Stored data:

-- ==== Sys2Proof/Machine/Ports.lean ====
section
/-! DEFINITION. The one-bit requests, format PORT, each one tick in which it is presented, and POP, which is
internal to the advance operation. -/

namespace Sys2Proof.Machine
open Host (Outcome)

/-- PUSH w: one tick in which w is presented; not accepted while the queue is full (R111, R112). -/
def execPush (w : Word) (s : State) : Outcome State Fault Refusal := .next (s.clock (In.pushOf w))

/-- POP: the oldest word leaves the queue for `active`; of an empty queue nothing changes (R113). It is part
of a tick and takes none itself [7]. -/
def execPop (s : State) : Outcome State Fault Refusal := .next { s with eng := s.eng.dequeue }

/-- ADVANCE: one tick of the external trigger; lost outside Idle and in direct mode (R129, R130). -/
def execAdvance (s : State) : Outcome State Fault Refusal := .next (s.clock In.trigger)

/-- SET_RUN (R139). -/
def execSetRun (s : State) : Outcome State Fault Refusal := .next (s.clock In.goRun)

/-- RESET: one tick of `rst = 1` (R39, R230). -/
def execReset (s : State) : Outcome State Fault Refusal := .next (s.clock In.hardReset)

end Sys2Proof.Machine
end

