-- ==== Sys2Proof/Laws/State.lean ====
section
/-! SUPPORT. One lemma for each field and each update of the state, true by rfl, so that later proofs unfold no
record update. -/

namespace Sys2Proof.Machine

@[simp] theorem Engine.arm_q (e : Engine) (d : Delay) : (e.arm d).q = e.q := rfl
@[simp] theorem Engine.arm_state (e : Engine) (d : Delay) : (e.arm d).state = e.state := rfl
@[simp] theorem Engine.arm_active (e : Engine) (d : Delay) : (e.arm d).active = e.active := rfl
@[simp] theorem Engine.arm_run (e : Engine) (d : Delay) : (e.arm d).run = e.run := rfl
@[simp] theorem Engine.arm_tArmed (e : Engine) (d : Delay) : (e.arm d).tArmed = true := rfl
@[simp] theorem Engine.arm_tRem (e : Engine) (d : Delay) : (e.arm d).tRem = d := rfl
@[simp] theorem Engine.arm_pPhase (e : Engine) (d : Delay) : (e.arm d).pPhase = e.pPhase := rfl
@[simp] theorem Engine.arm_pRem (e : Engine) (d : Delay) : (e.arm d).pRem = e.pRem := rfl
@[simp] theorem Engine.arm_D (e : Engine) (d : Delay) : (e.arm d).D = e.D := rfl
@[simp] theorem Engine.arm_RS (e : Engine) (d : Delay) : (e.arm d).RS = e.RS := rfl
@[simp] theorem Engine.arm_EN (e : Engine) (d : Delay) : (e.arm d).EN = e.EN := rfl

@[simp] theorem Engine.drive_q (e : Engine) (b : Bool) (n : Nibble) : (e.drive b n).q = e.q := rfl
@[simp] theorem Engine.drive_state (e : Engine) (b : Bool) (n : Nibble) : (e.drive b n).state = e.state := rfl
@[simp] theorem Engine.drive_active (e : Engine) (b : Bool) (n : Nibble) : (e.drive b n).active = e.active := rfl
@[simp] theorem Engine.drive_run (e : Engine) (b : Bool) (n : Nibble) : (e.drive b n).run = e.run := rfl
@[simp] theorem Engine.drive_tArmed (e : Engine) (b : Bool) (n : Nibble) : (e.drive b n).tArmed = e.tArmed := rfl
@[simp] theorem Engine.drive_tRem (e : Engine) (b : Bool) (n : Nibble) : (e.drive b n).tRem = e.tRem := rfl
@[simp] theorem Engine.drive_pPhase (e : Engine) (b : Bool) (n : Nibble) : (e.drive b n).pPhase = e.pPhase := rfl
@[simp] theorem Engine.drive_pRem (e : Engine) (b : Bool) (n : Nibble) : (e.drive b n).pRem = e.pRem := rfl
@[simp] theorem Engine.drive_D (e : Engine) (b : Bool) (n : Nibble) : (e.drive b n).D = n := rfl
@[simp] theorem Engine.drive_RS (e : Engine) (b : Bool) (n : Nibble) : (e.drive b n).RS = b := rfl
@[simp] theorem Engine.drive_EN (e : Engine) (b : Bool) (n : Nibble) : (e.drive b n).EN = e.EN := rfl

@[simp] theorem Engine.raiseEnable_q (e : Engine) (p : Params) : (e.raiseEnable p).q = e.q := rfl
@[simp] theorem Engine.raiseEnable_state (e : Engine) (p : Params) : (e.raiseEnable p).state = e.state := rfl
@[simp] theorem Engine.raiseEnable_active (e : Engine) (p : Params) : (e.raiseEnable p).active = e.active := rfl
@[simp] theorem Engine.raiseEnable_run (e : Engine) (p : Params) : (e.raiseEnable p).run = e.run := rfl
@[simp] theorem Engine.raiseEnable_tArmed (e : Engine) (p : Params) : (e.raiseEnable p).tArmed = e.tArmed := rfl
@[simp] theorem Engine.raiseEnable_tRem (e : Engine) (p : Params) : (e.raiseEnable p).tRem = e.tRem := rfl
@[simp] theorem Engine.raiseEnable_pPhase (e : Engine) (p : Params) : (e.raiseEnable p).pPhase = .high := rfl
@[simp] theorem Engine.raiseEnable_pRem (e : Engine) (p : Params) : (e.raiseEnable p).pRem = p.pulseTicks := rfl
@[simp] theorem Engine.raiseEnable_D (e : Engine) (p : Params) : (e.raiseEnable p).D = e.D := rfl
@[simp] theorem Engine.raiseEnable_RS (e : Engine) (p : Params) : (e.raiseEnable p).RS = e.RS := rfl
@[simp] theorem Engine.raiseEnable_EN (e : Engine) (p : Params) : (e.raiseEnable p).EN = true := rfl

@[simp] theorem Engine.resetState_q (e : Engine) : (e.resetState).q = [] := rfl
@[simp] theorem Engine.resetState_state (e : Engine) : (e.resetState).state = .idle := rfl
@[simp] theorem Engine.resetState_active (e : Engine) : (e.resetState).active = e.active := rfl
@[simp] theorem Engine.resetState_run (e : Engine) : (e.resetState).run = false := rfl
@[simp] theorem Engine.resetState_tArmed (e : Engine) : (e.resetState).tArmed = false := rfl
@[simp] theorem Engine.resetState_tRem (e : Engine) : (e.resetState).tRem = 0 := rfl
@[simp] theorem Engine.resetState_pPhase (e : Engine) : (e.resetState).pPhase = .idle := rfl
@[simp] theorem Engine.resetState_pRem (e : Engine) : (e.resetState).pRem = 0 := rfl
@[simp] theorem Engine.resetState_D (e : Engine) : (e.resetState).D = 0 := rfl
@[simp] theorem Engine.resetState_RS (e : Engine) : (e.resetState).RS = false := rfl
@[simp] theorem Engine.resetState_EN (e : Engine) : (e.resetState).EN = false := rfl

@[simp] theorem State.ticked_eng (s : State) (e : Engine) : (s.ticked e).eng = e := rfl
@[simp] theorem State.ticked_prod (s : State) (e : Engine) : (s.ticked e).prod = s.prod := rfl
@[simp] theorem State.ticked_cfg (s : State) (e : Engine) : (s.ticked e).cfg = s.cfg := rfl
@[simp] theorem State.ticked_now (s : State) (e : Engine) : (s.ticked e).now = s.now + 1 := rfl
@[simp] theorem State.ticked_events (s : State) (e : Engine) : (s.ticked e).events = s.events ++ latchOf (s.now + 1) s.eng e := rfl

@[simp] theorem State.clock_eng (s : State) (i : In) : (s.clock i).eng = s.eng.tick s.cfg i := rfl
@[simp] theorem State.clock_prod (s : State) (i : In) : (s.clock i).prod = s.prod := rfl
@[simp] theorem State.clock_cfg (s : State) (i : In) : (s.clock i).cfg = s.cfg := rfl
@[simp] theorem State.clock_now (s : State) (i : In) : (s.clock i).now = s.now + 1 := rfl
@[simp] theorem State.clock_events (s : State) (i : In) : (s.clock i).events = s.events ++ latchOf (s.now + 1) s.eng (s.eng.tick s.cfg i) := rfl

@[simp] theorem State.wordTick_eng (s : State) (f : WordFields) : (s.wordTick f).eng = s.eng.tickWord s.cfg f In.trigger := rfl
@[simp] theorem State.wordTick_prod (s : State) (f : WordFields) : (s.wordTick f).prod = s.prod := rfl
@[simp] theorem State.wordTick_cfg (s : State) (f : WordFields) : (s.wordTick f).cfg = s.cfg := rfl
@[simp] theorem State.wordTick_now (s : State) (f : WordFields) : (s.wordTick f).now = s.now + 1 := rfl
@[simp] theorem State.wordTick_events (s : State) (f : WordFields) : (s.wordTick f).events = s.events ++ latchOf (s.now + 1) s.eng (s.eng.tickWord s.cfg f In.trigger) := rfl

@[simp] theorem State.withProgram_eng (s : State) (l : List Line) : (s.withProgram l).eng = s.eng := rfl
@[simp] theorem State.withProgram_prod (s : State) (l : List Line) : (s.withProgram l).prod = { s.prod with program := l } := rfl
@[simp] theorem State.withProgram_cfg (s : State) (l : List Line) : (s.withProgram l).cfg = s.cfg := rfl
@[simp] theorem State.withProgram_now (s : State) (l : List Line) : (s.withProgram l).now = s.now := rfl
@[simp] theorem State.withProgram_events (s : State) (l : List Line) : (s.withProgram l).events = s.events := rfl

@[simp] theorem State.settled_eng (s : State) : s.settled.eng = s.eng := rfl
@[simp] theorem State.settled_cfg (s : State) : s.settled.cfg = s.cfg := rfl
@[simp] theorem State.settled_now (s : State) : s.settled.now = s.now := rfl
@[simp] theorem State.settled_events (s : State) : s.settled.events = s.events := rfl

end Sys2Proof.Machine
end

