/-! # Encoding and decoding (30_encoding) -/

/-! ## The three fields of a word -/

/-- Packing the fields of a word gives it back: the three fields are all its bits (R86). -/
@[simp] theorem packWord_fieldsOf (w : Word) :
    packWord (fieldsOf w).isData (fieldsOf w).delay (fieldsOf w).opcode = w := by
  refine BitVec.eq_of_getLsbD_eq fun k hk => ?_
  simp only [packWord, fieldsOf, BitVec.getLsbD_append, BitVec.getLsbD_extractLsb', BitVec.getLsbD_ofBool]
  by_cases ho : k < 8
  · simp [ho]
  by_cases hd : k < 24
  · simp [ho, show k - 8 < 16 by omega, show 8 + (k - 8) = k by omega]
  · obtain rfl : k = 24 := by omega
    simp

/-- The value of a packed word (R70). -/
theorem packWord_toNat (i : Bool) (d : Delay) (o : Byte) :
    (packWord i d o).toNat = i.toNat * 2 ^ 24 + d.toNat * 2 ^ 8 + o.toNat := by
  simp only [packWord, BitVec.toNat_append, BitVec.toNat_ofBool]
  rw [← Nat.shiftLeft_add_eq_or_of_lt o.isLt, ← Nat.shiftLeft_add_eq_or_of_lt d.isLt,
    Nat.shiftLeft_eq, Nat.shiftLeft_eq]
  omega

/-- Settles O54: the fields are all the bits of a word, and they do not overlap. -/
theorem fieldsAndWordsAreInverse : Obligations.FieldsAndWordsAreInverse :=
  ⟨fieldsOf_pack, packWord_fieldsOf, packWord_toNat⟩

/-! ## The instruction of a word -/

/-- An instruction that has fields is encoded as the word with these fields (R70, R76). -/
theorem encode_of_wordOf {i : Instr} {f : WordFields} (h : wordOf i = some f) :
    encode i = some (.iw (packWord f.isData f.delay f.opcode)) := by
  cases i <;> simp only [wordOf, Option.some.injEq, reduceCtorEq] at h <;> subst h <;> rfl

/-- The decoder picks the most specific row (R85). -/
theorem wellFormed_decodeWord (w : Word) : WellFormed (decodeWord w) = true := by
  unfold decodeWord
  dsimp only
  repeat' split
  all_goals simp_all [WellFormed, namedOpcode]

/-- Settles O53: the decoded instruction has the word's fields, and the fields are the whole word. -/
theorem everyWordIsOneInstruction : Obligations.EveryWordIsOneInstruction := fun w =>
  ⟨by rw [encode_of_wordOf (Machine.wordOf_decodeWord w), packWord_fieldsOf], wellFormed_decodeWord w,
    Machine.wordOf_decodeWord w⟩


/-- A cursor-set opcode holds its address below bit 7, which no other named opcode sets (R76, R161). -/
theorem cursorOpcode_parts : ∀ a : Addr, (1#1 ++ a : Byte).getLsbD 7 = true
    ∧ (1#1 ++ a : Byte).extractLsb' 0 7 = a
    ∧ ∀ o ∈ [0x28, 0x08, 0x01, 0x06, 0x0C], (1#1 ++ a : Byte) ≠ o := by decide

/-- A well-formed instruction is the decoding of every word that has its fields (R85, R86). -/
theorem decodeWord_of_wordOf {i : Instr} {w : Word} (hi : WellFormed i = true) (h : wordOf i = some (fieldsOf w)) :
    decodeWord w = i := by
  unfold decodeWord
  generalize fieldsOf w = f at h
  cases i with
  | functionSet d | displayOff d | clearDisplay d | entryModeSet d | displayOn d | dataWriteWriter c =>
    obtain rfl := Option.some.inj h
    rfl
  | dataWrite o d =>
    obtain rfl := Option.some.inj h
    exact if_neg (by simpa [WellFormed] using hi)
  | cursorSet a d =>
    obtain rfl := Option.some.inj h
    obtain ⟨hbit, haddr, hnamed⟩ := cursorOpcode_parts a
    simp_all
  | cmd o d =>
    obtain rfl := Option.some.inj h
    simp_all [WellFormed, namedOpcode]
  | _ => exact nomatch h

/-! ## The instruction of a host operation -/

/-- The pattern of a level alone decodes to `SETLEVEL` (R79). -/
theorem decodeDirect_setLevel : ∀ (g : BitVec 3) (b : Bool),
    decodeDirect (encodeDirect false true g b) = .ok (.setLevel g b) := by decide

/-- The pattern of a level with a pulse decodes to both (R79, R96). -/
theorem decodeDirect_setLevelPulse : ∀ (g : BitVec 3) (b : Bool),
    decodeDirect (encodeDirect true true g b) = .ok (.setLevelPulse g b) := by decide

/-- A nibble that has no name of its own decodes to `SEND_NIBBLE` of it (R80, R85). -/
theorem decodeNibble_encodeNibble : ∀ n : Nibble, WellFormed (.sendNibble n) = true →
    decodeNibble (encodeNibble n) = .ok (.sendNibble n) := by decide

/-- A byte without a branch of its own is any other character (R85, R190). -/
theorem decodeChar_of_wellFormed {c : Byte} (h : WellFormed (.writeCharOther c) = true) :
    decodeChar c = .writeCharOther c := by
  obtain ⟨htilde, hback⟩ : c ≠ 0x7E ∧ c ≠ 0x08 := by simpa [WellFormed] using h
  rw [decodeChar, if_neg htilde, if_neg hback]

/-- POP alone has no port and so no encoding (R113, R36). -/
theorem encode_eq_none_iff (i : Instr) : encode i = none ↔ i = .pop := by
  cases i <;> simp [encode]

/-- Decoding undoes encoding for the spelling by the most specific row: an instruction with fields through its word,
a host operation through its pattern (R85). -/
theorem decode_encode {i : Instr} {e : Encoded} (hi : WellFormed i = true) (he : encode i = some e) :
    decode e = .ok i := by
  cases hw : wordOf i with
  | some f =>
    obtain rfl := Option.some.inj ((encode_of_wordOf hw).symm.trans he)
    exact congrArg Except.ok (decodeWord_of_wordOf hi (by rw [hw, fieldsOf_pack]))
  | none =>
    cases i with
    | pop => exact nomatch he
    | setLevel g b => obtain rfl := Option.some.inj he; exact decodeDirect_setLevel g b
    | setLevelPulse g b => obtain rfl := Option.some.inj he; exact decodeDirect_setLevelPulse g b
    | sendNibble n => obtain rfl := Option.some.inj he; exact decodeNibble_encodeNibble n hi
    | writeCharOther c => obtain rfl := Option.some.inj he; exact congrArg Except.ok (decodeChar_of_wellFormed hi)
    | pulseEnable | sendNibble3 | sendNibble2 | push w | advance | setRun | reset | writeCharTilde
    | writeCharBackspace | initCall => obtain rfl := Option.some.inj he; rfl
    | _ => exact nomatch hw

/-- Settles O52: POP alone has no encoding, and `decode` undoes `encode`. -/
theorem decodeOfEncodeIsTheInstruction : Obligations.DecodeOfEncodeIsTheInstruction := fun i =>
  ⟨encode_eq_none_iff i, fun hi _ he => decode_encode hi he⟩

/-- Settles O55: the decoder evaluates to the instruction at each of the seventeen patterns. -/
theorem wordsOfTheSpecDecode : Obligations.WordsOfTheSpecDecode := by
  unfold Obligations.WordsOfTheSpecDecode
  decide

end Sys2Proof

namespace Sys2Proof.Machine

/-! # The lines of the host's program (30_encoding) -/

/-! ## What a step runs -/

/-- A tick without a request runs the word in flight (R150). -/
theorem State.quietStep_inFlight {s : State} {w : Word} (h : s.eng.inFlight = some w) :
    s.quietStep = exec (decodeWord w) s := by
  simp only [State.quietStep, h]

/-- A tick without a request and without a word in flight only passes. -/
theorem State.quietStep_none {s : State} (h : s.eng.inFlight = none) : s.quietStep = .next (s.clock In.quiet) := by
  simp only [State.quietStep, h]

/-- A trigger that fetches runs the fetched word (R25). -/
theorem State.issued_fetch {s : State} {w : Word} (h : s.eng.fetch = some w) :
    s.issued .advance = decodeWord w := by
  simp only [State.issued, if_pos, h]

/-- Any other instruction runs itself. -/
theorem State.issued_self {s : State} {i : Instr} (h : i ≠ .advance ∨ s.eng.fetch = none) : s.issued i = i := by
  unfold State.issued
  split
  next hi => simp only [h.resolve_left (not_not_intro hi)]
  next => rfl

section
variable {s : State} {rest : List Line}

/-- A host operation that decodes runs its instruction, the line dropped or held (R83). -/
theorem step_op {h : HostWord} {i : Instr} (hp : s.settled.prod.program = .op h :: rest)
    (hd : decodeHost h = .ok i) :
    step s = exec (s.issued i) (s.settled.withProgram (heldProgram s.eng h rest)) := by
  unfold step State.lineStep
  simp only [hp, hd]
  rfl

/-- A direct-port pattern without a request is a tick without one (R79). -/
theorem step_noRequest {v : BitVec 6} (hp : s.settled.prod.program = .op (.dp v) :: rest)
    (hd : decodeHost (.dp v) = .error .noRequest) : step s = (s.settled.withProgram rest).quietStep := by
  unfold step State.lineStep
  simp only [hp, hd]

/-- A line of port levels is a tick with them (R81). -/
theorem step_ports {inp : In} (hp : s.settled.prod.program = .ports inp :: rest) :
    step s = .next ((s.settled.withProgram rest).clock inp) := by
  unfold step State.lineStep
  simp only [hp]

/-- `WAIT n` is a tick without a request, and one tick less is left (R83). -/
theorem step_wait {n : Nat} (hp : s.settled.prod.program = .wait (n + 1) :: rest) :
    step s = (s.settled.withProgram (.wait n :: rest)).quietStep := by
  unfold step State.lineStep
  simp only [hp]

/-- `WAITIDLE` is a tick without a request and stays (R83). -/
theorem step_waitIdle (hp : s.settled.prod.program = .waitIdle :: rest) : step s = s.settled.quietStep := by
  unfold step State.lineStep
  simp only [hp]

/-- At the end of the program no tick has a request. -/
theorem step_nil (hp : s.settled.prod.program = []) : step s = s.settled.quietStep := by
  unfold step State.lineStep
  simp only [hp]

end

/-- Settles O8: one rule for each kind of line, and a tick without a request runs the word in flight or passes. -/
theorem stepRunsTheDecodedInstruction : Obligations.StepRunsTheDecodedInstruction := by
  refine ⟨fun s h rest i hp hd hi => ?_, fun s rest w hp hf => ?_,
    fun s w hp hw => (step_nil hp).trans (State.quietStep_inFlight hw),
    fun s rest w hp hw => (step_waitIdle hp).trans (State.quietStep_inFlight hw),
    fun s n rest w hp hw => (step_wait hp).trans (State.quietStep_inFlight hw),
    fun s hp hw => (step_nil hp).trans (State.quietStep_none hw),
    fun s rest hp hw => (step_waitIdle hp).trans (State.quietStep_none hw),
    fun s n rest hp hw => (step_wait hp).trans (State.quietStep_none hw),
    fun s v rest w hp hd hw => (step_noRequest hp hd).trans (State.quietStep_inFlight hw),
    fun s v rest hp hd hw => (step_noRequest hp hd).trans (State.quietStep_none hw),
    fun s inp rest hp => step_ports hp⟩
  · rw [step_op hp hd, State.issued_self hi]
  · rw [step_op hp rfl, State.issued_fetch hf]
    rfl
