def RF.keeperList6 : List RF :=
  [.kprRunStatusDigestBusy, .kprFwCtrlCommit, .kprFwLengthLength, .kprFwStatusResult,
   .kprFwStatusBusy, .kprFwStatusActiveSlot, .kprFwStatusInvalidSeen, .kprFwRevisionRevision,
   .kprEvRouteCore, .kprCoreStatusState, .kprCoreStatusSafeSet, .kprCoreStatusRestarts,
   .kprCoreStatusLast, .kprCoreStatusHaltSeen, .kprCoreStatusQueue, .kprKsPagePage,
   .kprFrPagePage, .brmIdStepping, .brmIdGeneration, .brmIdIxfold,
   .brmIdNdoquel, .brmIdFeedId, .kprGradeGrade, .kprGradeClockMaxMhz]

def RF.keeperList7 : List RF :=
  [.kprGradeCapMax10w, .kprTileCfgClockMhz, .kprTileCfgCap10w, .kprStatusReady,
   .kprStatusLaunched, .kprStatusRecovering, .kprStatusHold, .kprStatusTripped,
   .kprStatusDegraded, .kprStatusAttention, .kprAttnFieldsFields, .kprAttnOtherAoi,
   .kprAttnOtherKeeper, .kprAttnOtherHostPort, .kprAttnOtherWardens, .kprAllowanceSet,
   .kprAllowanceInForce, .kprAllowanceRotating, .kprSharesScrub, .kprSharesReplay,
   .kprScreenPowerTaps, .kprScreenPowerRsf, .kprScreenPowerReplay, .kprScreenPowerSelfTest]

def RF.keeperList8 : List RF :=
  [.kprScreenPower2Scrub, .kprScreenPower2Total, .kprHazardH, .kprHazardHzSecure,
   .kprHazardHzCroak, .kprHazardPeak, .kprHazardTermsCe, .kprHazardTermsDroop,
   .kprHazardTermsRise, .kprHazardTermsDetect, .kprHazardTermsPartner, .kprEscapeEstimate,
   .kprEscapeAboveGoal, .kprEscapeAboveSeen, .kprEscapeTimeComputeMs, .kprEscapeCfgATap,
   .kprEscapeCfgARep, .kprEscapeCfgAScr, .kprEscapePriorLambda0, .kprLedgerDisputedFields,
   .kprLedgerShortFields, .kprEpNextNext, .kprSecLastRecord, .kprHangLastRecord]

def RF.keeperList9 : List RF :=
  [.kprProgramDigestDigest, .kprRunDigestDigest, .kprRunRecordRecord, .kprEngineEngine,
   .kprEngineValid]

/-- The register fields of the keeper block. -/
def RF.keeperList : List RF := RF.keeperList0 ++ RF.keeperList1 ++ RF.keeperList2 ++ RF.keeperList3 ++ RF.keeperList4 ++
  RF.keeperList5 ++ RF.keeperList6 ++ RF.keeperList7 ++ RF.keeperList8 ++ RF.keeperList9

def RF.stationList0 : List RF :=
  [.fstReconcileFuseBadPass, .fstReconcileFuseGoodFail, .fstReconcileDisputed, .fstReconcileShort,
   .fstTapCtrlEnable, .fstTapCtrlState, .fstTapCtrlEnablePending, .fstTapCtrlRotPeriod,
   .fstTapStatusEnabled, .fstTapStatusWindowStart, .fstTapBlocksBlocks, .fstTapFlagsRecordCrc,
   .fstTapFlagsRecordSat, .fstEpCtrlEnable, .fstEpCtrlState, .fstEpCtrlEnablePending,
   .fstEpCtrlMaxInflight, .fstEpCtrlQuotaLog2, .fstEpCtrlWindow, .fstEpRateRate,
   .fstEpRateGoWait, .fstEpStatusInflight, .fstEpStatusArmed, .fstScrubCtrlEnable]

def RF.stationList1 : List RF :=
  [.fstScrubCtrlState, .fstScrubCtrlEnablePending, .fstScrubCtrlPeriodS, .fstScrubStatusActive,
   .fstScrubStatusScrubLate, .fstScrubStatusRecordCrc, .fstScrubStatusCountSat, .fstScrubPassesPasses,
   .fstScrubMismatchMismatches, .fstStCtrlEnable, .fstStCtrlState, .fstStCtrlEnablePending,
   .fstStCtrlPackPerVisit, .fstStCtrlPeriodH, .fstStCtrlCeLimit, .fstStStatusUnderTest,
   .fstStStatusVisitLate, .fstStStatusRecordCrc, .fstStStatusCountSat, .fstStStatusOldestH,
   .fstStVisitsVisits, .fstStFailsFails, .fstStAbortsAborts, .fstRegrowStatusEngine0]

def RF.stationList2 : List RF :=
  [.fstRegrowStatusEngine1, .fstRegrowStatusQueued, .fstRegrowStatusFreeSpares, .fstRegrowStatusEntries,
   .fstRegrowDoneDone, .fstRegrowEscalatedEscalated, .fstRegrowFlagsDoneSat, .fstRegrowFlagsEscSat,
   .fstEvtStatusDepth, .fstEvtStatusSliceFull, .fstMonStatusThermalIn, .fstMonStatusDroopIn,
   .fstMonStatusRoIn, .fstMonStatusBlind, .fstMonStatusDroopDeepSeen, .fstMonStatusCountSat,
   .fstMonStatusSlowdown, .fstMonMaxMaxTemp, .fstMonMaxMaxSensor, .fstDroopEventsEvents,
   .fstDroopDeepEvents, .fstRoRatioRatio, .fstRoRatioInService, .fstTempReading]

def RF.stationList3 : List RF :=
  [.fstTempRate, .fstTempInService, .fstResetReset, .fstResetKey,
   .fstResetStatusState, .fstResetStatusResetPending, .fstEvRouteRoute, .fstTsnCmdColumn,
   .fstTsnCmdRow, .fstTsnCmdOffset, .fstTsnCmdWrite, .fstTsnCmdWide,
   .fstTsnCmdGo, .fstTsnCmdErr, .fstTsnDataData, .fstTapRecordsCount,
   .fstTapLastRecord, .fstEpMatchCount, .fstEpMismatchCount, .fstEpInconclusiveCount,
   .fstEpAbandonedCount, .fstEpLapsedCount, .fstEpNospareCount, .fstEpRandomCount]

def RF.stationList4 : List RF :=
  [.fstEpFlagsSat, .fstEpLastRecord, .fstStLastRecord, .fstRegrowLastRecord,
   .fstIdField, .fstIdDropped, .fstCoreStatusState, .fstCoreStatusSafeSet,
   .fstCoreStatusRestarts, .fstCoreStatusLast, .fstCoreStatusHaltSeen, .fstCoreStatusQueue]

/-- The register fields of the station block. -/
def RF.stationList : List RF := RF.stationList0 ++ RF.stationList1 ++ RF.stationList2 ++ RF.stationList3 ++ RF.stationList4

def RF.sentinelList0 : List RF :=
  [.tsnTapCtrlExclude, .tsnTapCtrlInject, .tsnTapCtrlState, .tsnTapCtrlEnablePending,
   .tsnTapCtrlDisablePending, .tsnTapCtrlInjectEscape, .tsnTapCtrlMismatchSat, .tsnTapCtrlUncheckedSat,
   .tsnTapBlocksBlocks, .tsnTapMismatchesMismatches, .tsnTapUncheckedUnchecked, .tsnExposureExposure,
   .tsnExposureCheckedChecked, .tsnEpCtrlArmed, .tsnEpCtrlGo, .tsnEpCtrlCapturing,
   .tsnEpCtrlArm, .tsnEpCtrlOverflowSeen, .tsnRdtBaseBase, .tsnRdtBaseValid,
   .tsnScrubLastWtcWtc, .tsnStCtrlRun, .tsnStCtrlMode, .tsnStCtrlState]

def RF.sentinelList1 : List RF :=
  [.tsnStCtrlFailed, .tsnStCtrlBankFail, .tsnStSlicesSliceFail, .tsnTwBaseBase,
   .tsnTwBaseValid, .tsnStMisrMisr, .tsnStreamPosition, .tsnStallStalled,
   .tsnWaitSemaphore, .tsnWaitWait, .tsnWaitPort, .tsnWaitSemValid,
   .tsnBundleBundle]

== Your assignment ==
Give back, exactly as written, the stretch from the line with "d).state = e.state := rfl" through the line with "d).run = e.run := rfl", and no other lines from the records above.

== Task response ==
@[simp] theorem Engine.arm_state (e : Engine) (d : Delay) : (e.arm d).state = e.state := rfl
@[simp] theorem Engine.arm_active (e : Engine) (d : Delay) : (e.arm d).active = e.active := rfl
@[simp] theorem Engine.arm_run (e : Engine) (d : Delay) : (e.arm d).run = e.run := rfl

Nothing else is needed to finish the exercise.